Jeff King <peff@xxxxxxxx> · Tue, 23 Feb 2021 13:44:05 -0500

On Mon, Feb 22, 2021 at 11:43:22PM -0800, Junio C Hamano wrote:

> >     ++	/*
> >     ++	 * order packs by descending mtime so that objects are laid out
> >     ++	 * roughly as newest-to-oldest
> >     ++	 */
> >      +	if (a->mtime < b->mtime)
> >      +		return 1;
> >     ++	else if (b->mtime < a->mtime)
> >     ++		return -1;
> >      +	else
> >      +		return 0;
> 
> I think this strategy makes sense when this repack using this new
> feature is run for the first time in a repository that acquired many
> packs over time.  I am not sure what happens after the feature is
> used a few times---it won't always be the newest sets of packs that
> will be rewritten, but sometimes older ones are also coalesced, and
> when that happens the resulting pack that consists primarily of older
> objects would end up having a more recent timestamp, no?

Yeah, this is definitely a heuristic that can get out of sync with
reality. I think in general if you have base pack A and somebody pushes
up B, C, and D in sequence, we're likely to roll up a single DBC (in
that order) pack. Further pushes E, F, G would have newer mtimes. So we
might get GFEDBC directly. Or we might get GFE and DBC, but the former
would still have a newer mtime, so we'd create GFEDBC on the next run.

The issues come from:

  - we are deciding what to roll up based on size. A big push might not
    get rolled up immediately, putting it out-of-sync with the rest of
    the rollups.

  - we are happy to manipulate pack mtimes under the hood as part of the
    freshen_*() code.

I think you probably wouldn't want to use this roll-up strategy all the
time (even though in theory it would eventually roll up to a single good
pack), just because it is based on heuristics like this. You'd want to
occasionally run a "real" repack that does a full traversal, possibly
pruning objects, etc.

And that's how we plan to use it at GitHub. I don't remember how much of
the root problem we've discussed on-list, but the crux of it is:
per-object costs including traversal can get really high on big
repositories. Our shared-storage repo for all torvalds/linux forks is on
the order of 45M objects, and some companies with large and active
private repositories are close to that. Traversing the object graph
takes 15+ minutes (plus another 15 for delta island marking). For busy
repositories, by the time you finish repacking, it's time to start
again. :)

> Even then, I do agree that newer to older would be beneficial most
> of the time, so this is of course not an objection against this
> particular sort order.

So yeah. I consider this best-effort for sure, and I think this sort
order is the best we can do without traversing.

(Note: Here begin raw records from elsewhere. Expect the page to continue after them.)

theorem sendStops_kept {k : Keep} {s : State} {a1} (h : s.Kept k) : (State.sendStops s a1).Kept k := by
  unfold State.sendStops
  try simp only [kept_mk, kept_mk_hif, kept_mk_mem, kept_mk_both]
  repeat' first
    | (with_reducible assumption) | (with_reducible intro _) | (with_reducible apply sendStop_kept)
    | (with_reducible apply kept_ite) | (with_reducible apply kept_ite_fst) | (with_reducible apply out_next)
    | (with_reducible apply out_ite) | (with_reducible apply kept_foldl)

theorem stopA_kept {k : Keep} {s : State} {a1} (h : s.Kept k) : (State.stopA s a1).Kept k := by
  unfold State.stopA
  try simp only [kept_mk, kept_mk_hif, kept_mk_mem, kept_mk_both]
  repeat' first
    | (with_reducible assumption) | (with_reducible intro _) | (with_reducible apply sendStops_kept)
    | (with_reducible apply wr_kept) | (with_reducible apply event_kept) | (with_reducible apply safeAll_kept)
    | (with_reducible apply kept_ite) | (with_reducible apply kept_ite_fst) | (with_reducible apply out_next)
    | (with_reducible apply out_ite) | (with_reducible apply kept_foldl) | (with_reducible apply kept_foldl_fst)
    | (with_reducible refine kept_fst ?_ (by assumption)) | (split) | (simp only [kept_mk, kept_mk_hif, kept_mk_mem, kept_mk_both])

theorem modIslB_kept {k : Keep} {s : State} {a1} (h : s.Kept k) : (State.modIslB s a1).Kept k := by
  unfold State.modIslB
  try simp only [kept_mk, kept_mk_hif, kept_mk_mem, kept_mk_both]
  repeat' first
    | (with_reducible assumption)

theorem modIslA_kept {k : Keep} {s : State} {a1} (h : s.Kept k) : (State.modIslA s a1).Kept k := by
  unfold State.modIslA
  try simp only [kept_mk, kept_mk_hif, kept_mk_mem, kept_mk_both]
  repeat' first
    | (with_reducible assumption)

theorem stopB_kept {k : Keep} {s : State} {a1} (h : s.Kept k) : (State.stopB s a1).Kept k := by
  unfold State.stopB
  try simp only [kept_mk, kept_mk_hif, kept_mk_mem, kept_mk_both]
  repeat' first
    | (with_reducible assumption) | (with_reducible intro _) | (with_reducible apply modIslB_kept)
    | (with_reducible apply sendStops_kept) | (with_reducible apply event_kept) | (with_reducible apply wr_kept)
    | (with_reducible apply kept_ite)

theorem stopBoth_kept {k : Keep} {s : State} {a1} (h : s.Kept k) : (State.stopBoth s a1).Kept k := by
  unfold State.stopBoth
  try simp only [kept_mk, kept_mk_hif, kept_mk_mem, kept_mk_both]
  repeat' first
    | (with_reducible assumption) | (with_reducible intro _) | (with_reducible apply stopB_kept)
    | (with_reducible apply stopA_kept)

theorem stopForClass_kept {k : Keep} {s : State} {a1} (h : s.Kept k) : (State.stopForClass s a1).Kept k := by
  unfold State.stopForClass
  try simp only [kept_mk, kept_mk_hif, kept_mk_mem, kept_mk_both]
  repeat' first
    | (with_reducible assumption) | (with_reducible intro _) | (with_reducible apply stopA_kept)
    | (with_reducible apply stopB_kept) | (with_reducible apply kept_ite)

theorem holdAge_kept {k : Keep} {s : State} (h : s.Kept k) : (State.holdAge s).Kept k := by
  unfold State.holdAge
  try simp only [kept_mk, kept_mk_hif, kept_mk_mem, kept_mk_both]
  repeat' first
    | (with_reducible assumption) | (with_reducible intro _) | (with_reducible apply wr_kept) | (with_reducible apply kept_ite)
    | (with_reducible apply kept_ite_fst) | (with_reducible apply out_next) | (with_reducible apply out_ite)
    | (with_reducible apply kept_foldl) | (with_reducible apply kept_foldl_fst)
    | (with_reducible refine kept_fst ?_ (by assumption)) | (split)
    | (simp only [kept_mk, kept_mk_hif, kept_mk_mem, kept_mk_both])

theorem loseIslandB_kept {k : Keep} {s : State} {a1} (h : s.Kept k) : (State.loseIslandB s a1).Kept k := by
  unfold State.loseIslandB
  try simp only [kept_mk, kept_mk_hif, kept_mk_mem, kept_mk_both]
  repeat' first
    | (with_reducible assumption) | (with_reducible intro _) | (with_reducible apply holdAge_kept)
    | (with_reducible apply safeAll_kept) | (with_reducible apply stopA_kept) | (with_reducible apply stopB_kept)
    | (with_reducible apply dropWindow_kept) | (with_reducible apply wr_kept) | (with_reducible apply kept_ite)
    | (with_reducible apply kept_ite_fst) | (with_reducible apply out_next) | (with_reducible apply out_ite)
    | (with_reducible apply kept_foldl) | (with_reducible apply kept_foldl_fst)
    | (with_reducible refine kept_fst ?_ (by assumption)) | (split)
    | (simp only [kept_mk, kept_mk_hif, kept_mk_mem, kept_mk_both])

theorem reactA_kept {k : Keep} {s : State} (h : s.Kept k) : (State.reactA s).Kept k := by
  unfold State.reactA
  try simp only [kept_mk, kept_mk_hif, kept_mk_mem, kept_mk_both]
  repeat' first
    | (with_reducible assumption) | (with_reducible intro _) | (with_reducible apply wr_kept)
    | (with_reducible apply safeAll_kept) | (with_reducible apply stopA_kept) | (with_reducible apply stopB_kept)
    | (with_reducible apply kept_ite) | (with_reducible apply kept_ite_fst) | (with_reducible apply out_next)
    | (with_reducible apply out_ite) | (with_reducible apply kept_foldl) | (with_reducible apply kept_foldl_fst)
    | (with_reducible refine kept_fst ?_ (by assumption)) | (split)
    | (simp only [kept_mk, kept_mk_hif, kept_mk_mem, kept_mk_both])

theorem reactB_kept {k : Keep} {s : State} (h : s.Kept k) : (State.reactB s).Kept k := by
  unfold State.reactB
  try simp only [kept_mk, kept_mk_hif, kept_mk_mem, kept_mk_both]
  repeat' first
    | (with_reducible assumption) | (with_reducible intro _) | (with_reducible apply modIslB_kept)
    | (with_reducible apply stopB_kept) | (with_reducible apply wr_kept) | (with_reducible apply loseIslandB_kept)
    | (with_reducible apply kept_ite)

theorem showFault_kept {k : Keep} {s : State} {a1 a2} (h : s.Kept k) : (State.showFault s a1 a2).Kept k := by
  unfold State.showFault
  try simp only [kept_mk, kept_mk_hif, kept_mk_mem, kept_mk_both]
  repeat' first
    | (with_reducible assumption) | (with_reducible intro _) | (with_reducible apply wr_kept) | (with_reducible apply kept_ite)
    | (with_reducible apply kept_ite_fst) | (with_reducible apply out_next) | (with_reducible apply out_ite)
    | (with_reducible apply kept_foldl) | (with_reducible apply kept_foldl_fst)
    | (with_reducible refine kept_fst ?_ (by assumption)) | (split)
    | (simp only [kept_mk, kept_mk_hif, kept_mk_mem, kept_mk_both])

theorem recordFault_kept {k : Keep} {s : State} {a1 a2 a3 a4} (h : s.Kept k) : (State.recordFault s a1 a2 a3 a4).Kept k := by
  unfold State.recordFault
  try simp only [kept_mk, kept_mk_hif, kept_mk_mem, kept_mk_both]
  repeat' first
    | (with_reducible assumption) | (with_reducible intro _) | (with_reducible apply modIslA_kept)
    | (with_reducible apply showFault_kept) | (with_reducible apply modIslB_kept) | (with_reducible apply kept_ite)
    | (with_reducible apply kept_ite_fst) | (with_reducible apply out_next) | (with_reducible apply out_ite)
    | (with_reducible apply kept_foldl) | (with_reducible apply kept_foldl_fst)
    | (with_reducible refine kept_fst ?_ (by assumption)) | (split)
    | (simp only [kept_mk, kept_mk_hif, kept_mk_mem, kept_mk_both])

theorem refuseIsland_kept {k : Keep} {s : State} {a1} (h : s.Kept k) : (State.refuseIsland s a1).Kept k := by
  unfold State.refuseIsland
  try simp only [kept_mk, kept_mk_hif, kept_mk_mem, kept_mk_both]
  repeat' first
    | (with_reducible assumption) | (with_reducible intro _) | (with_reducible apply reactA_kept)
    | (with_reducible apply stopB_kept) | (with_reducible apply loseIslandB_kept) | (with_reducible apply kept_ite)

theorem voteClass_kept {k : Keep} {s : State} {a1} (h : s.Kept k) : (State.voteClass s a1).1.Kept k := by
  unfold State.voteClass
  try simp only [kept_mk, kept_mk_hif, kept_mk_mem, kept_mk_both]
  repeat' first
    | (with_reducible assumption) | (with_reducible intro _) | (with_reducible apply voteRecord_kept)
    | (with_reducible apply loadRecord_kept) | (with_reducible apply kept_ite) | (with_reducible apply kept_ite_fst)
    | (with_reducible apply out_next) | (with_reducible apply out_ite) | (with_reducible apply kept_foldl)
    | (with_reducible apply kept_foldl_fst) | (with_reducible refine kept_fst ?_ (by assumption)) | (split)

theorem refuseClass_kept {k : Keep} {s : State} {a1} (h : s.Kept k) : (State.refuseClass s a1).Kept k := by
  unfold State.refuseClass
  try simp only [kept_mk, kept_mk_hif, kept_mk_mem, kept_mk_both]
  repeat' first
    | (with_reducible assumption) | (with_reducible intro _) | (with_reducible apply stopForClass_kept)
    | (with_reducible apply wr_kept)

theorem voteIsland_kept {k : Keep} {s : State} {a1} (h : s.Kept k) : (State.voteIsland s a1).1.Kept k := by
  unfold State.voteIsland
  try simp only [kept_mk, kept_mk_hif, kept_mk_mem, kept_mk_both]
  repeat' first
    | (with_reducible assumption) | (with_reducible intro _) | (with_reducible apply voteRecord_kept)
    | (with_reducible apply kept_ite) | (with_reducible apply kept_ite_fst) | (with_reducible apply out_next)
    | (with_reducible apply out_ite) | (with_reducible apply kept_foldl) | (with_reducible apply kept_foldl_fst)
    | (with_reducible refine kept_fst ?_ (by assumption)) | (split)
    | (simp only [kept_mk, kept_mk_hif, kept_mk_mem, kept_mk_both])

theorem voteAll_kept {k : Keep} {s : State} {a1 a2} (h : s.Kept k) : (State.voteAll s a1 a2).1.Kept k := by
  unfold State.voteAll
  try simp only [kept_mk, kept_mk_hif, kept_mk_mem, kept_mk_both]
  repeat' first
    | (with_reducible assumption) | (with_reducible intro _) | (with_reducible apply voteRecord_kept)
    | (with_reducible apply voteIsland_kept) | (with_reducible apply kept_ite) | (with_reducible apply kept_ite_fst)
    | (with_reducible apply out_next) | (with_reducible apply out_ite) | (with_reducible apply kept_foldl)
    | (with_reducible apply kept_foldl_fst) | (with_reducible refine kept_fst ?_ (by assumption)) | (split)
    | (simp only [kept_mk, kept_mk_hif, kept_mk_mem, kept_mk_both])

theorem refuseIslands_kept {k : Keep} {s : State} {a1 a2} (h : s.Kept k) : (State.refuseIslands s a1 a2).Kept k := by
  unfold State.refuseIslands
  try simp only [kept_mk, kept_mk_hif, kept_mk_mem, kept_mk_both]
  repeat' first
    | (with_reducible assumption) | (with_reducible intro _) | (with_reducible apply refuseIsland_kept)
    | (with_reducible apply kept_ite) | (with_reducible apply kept_ite_fst) | (with_reducible apply out_next)
    | (with_reducible apply out_ite) | (with_reducible apply kept_foldl) | (with_reducible apply kept_foldl_fst)
    | (with_reducible refine kept_fst ?_ (by assumption)) | (split)
    | (simp only [kept_mk, kept_mk_hif, kept_mk_mem, kept_mk_both])

theorem setGuard_kept {k : Keep} {s : State} {a1 a2} (h : s.Kept k) : (State.setGuard s a1 a2).Kept k := by
  unfold State.setGuard
  try simp only [kept_mk, kept_mk_hif, kept_mk_mem, kept_mk_both]
  repeat' first
    | (with_reducible assumption)

theorem disarmClass_kept {k : Keep} {s : State} {a1} (h : s.Kept k) : (State.disarmClass s a1).Kept k := by
  unfold State.disarmClass
  try simp only [kept_mk, kept_mk_hif, kept_mk_mem, kept_mk_both]
  repeat' first
    | (with_reducible assumption) | (with_reducible intro _) | (with_reducible apply setGuard_kept)
    | (with_reducible apply kept_ite) | (with_reducible apply kept_ite_fst) | (with_reducible apply out_next)
    | (with_reducible apply out_ite) | (with_reducible apply kept_foldl) | (with_reducible apply kept_foldl_fst)
    | (with_reducible refine kept_fst ?_ (by assumption)) | (split)

theorem startRestart_kept {k : Keep} {s : State} {a1 a2 a3 a4} (h : s.Kept k) : (State.startRestart s a1 a2 a3 a4).Kept k := by
  unfold State.startRestart
  try simp only [kept_mk, kept_mk_hif, kept_mk_mem, kept_mk_both]
  repeat' first
    | (with_reducible assumption) | (with_reducible intro _) | (with_reducible apply inc_kept) | (with_reducible apply wr_kept)
    | (with_reducible apply restartQueue_kept) | (with_reducible apply disarmClass_kept) | (with_reducible apply kept_ite)
    | (with_reducible apply kept_ite_fst) | (with_reducible apply out_next) | (with_reducible apply out_ite)
    | (with_reducible apply kept_foldl) | (with_reducible apply kept_foldl_fst)
    | (with_reducible refine kept_fst ?_ (by assumption)) | (split) | (simp only [kept_mk, kept_mk_hif, kept_mk_mem, kept_mk_both])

OTOH, we _do_ actually do a partial traversal in this latest version of
the series. We could use that to impact the final write order. It
doesn't necessarily hit every object, though, so we'd still want to fall
back on this pack ordering heuristic. I'm content to leave punt on that
work for now, and leave it for a future series after we see how this
heuristic performs in practice.

-Peff